Lenders primarily approve home loans based on the applicants’ income, credit score, repayment capacity and other factors. Failing to match the criteria set by the lenders can lead to the rejection of a home loan application.
Here are some of the factors that first-time home loan borrowers should keep in mind for increasing their home loan eligibility.
Review your credit score at regular intervals
Your credit score would be amongst the first factors considered by banks and HFCs for evaluating home loan applications. Applicants having credit scores of 750 or above have higher chances of loan approval. Such credit scores can also help them in availing home loans at lower interest rates. Hence, those planning to avail home loans in future should start reviewing their credit scores at regular intervals. Doing so would allow individuals having low credit scores to take the necessary measures to improve their credit score. An improved credit score would increase their chances of availing home loans at lower interest rates.
Try to contribute a higher down payment
The LTV ratio is the proportion of the property value that a bank or NBFC can lend to the home loan borrower.

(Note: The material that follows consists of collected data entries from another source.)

theorem panelStep_execute_of_ne_idle {s : State} (h : s.mode ≠ .idle) :
    s.panelStep .execute =
      State.startRun { s with buf := [] } (if s.mode = .addressEntry then bufAddress s.buf else s.wa) := by
  cases hmode : s.mode with
  | idle => exact absurd hmode h
  | addressEntry => simp only [State.panelStep, hmode, State.panelExecuteBuffer, if_pos]
  | dataEntry => simp only [State.panelStep, hmode, State.panelExecuteWorking, reduceCtorEq, if_false]

/-- The transition table is these moves and no other. -/
theorem panelMove_panelStep (s : State) (e : Event) : PanelMove s e (s.panelStep e) := by
  cases e with
  | key d =>
    by_cases hmode : s.mode = .idle
    · exact .ignored nofun nofun (panelStep_key_of_idle hmode)
    · exact .key d rfl hmode (panelStep_key_of_ne_idle hmode)
  | reset => exact .reset rfl (panelStep_reset s)
  | examineMemory => exact .enterAddress (.inl rfl) (panelStep_examineMemory s)
  | next =>
    cases hmode : s.mode with
    | idle => exact .ignored nofun nofun (panelStep_next_of_idle hmode)
    | addressEntry => exact .commitAddress rfl hmode (panelStep_next_of_addressEntry hmode)
    | dataEntry => exact .deposit (s.wa + 1) (.inl ⟨rfl, rfl⟩) hmode (panelStep_next_of_dataEntry hmode)
  | previous =>
    by_cases hmode : s.mode = .dataEntry
    · exact .deposit (s.wa - 1) (.inr ⟨rfl, rfl⟩) hmode (panelStep_previous_of_dataEntry hmode)
    · exact .ignored nofun nofun (panelStep_previous_of_ne_dataEntry hmode)
  | go => exact .enterAddress (.inr rfl) (panelStep_go s)
  | execute =>
    by_cases hmode : s.mode = .idle
    · exact .ignored nofun (fun _ => hmode) (panelStep_execute_of_idle hmode)
    · exact .execute rfl hmode (panelStep_execute_of_ne_idle hmode)
  | reserved => exact .ignored nofun nofun (panelStep_reserved s)

/-! ### Every step -/

/-- Everything a step can do: one move of the kind of step enabled, or waiting. -/
inductive StepMove (s t : State) : Prop
  | core (hs : s.Running) (hmove : CoreMove s t)
  | runEnd (hs : s.runEndEnabled = true) (ht : t = s.endRun)
  | waiting (hactive : s.active = false) (hinput : s.input = []) (ht : t = s)
  | event (p : PortEvent) (rest : List PortEvent) (hs : s.Offered p rest)
      (hmove : PanelMove { s with input := rest } p.event t)

theorem stepMove_of_step {s t : State} (h : step s = .next t) : StepMove s t := by
  obtain ⟨hcore, -⟩ | ⟨hend, ht⟩ | ⟨hactive, hinput, ht⟩ | ⟨hactive, p, rest, hinput, ht⟩ := step_cases h
  · have hs := State.coreEnabled_eq_true.mp hcore
    exact .core hs (coreMove_of_step hs h)
  · exact .runEnd hend ht
  · exact .waiting hactive hinput ht
  · exact .event p rest ⟨hactive, hinput⟩ (ht ▸ panelMove_panelStep _ _)

end Sys2Proof.Machine
end

section
/-! Proofs about what every step keeps of spec/10_state.md: which steps write a general register (R12), and the invariant
of every state the block can be in (R12, R15, R16, R20, R21). -/

namespace Sys2Proof.Machine

/-! ### The general registers -/

theorem accepts_of_offered {s : State} {p : PortEvent} {rest : List PortEvent} {e : Event} (hs : s.Offered p rest)
    (he : p.event = e) : s.accepts e :=
  ⟨hs.1, p, rest, hs.2, he⟩

/-- No rule of the transition table but Reset's writes a general register. -/
theorem PanelMove.keeps_readReg {s t : State} {e : Event} (h : PanelMove s e t) (he : e ≠ .reset) (r : Reg) :
    t.readReg r = s.readReg r := by
  cases h with
  | ignored _ _ ht => rw [ht]
  | reset hreset _ => exact absurd hreset he
  | key d _ _ ht => rw [ht]; cases r <;> rfl
  | enterAddress _ ht => rw [ht]; cases r <;> rfl
  | commitAddress _ _ ht => rw [ht]; cases r <;> rfl
  | deposit wa _ _ ht => rw [ht]; cases r <;> rfl
  | execute _ _ ht => rw [ht]; cases r <;> rfl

The remainder of the property’s cost has to be covered by the buyer from his own funds, either as a down payment or a margin contribution. The final LTV ratio for a home loan application will be determined mostly by the lender’s credit risk assessment of the borrower. As a result, applicants should first try to save at least 10% to 25% of their property value to ensure that they are financially prepared to make a margin contribution or down payment on the loan.
A higher down payment reduces the credit risk and improves the chances of loan approval. Some lenders also offer lower interest rates to borrowers opting for lower LTV ratios. Hence, home loan applicants looking to reduce their interest cost should aim at creating bigger corpuses for their home loan down payment. However, avoid compromising your emergency fund and investment portfolios earmarked for crucial financial goals for making higher down payment or margin contribution. Doing so may force them to avail loans at higher interest rates to deal with financial exigencies.
Examine your EMI affordability
Home loan lenders also consider the repayment capacity of applicants while evaluating their home loan applications. Banks and HFCs usually prefer lending to those applicants whose total EMI obligation, including the one for the new home loan, remains within 50-60% of their monthly income. Those exceeding this limit have lower chances of getting a home loan approved. Such applicants should try to decrease their loan repayment obligations by foreclosing or prepaying some of their previous loans, choosing a longer repayment term, or making a higher down payment or margin contribution for their new home loan.
Applicants can take the help of online home loan EMI calculators to know their optimum EMI based on their repayment capacity. This reduces the chances of defaulting on EMIs in the future.
Factor in your home loan EMIs in your emergency fund
Unexpected financial exigencies or income loss due to job loss, illness, disability or other circumstances can occur at any time, which can adversely affect your loan repayment capacity. Also, defaults on home loan EMIs can attract penalties and a drop in credit score. While you can liquidate your current investments to pay off your home loan EMIs, this can have a negative impact on your long-term financial health. Hence, it’s better to include the estimated home loan EMIs for at least six months in your emergency fund. This will allow you to continue EMI repayments even if you run into financial difficulties.
Compare home loan offers from multiple lenders
The interest rates, loan amount, LTV ratio, loan tenures, processing fees and other associated costs of home loans can differ widely across lenders based on their credit risk evaluation of loan applicants. As home loans are usually of more substantial value and have longer tenure, even a small difference in the interest rate can have long term effect. Hence, home loan applicants should extensively research and compare the home loans features offered by as many banks and Housing Finance Companies (HFCs) as possible before settling on a particular one.
Home loan applicants should first approach lenders with whom they have existing deposit or lending relationships as many home loan lenders offer preferential interest rates and other terms and conditions to their existing customers. Then, they should visit online financial marketplaces to evaluate interest rates and other home loan characteristics offered by other lenders.
Loop in a co-applicant to boost loan eligibility
Many home loan applications are rejected due to low credit score, insufficient income, high EMI obligations, etc. of the home loan applicants. Such borrowers can improve their loan eligibility and approval chances by lopping in a co-applicant, preferably someone with a steady income and a good credit score. Note that looping in a female co-applicant can additionally fetch an interest rate concession of 0.05% from some lenders.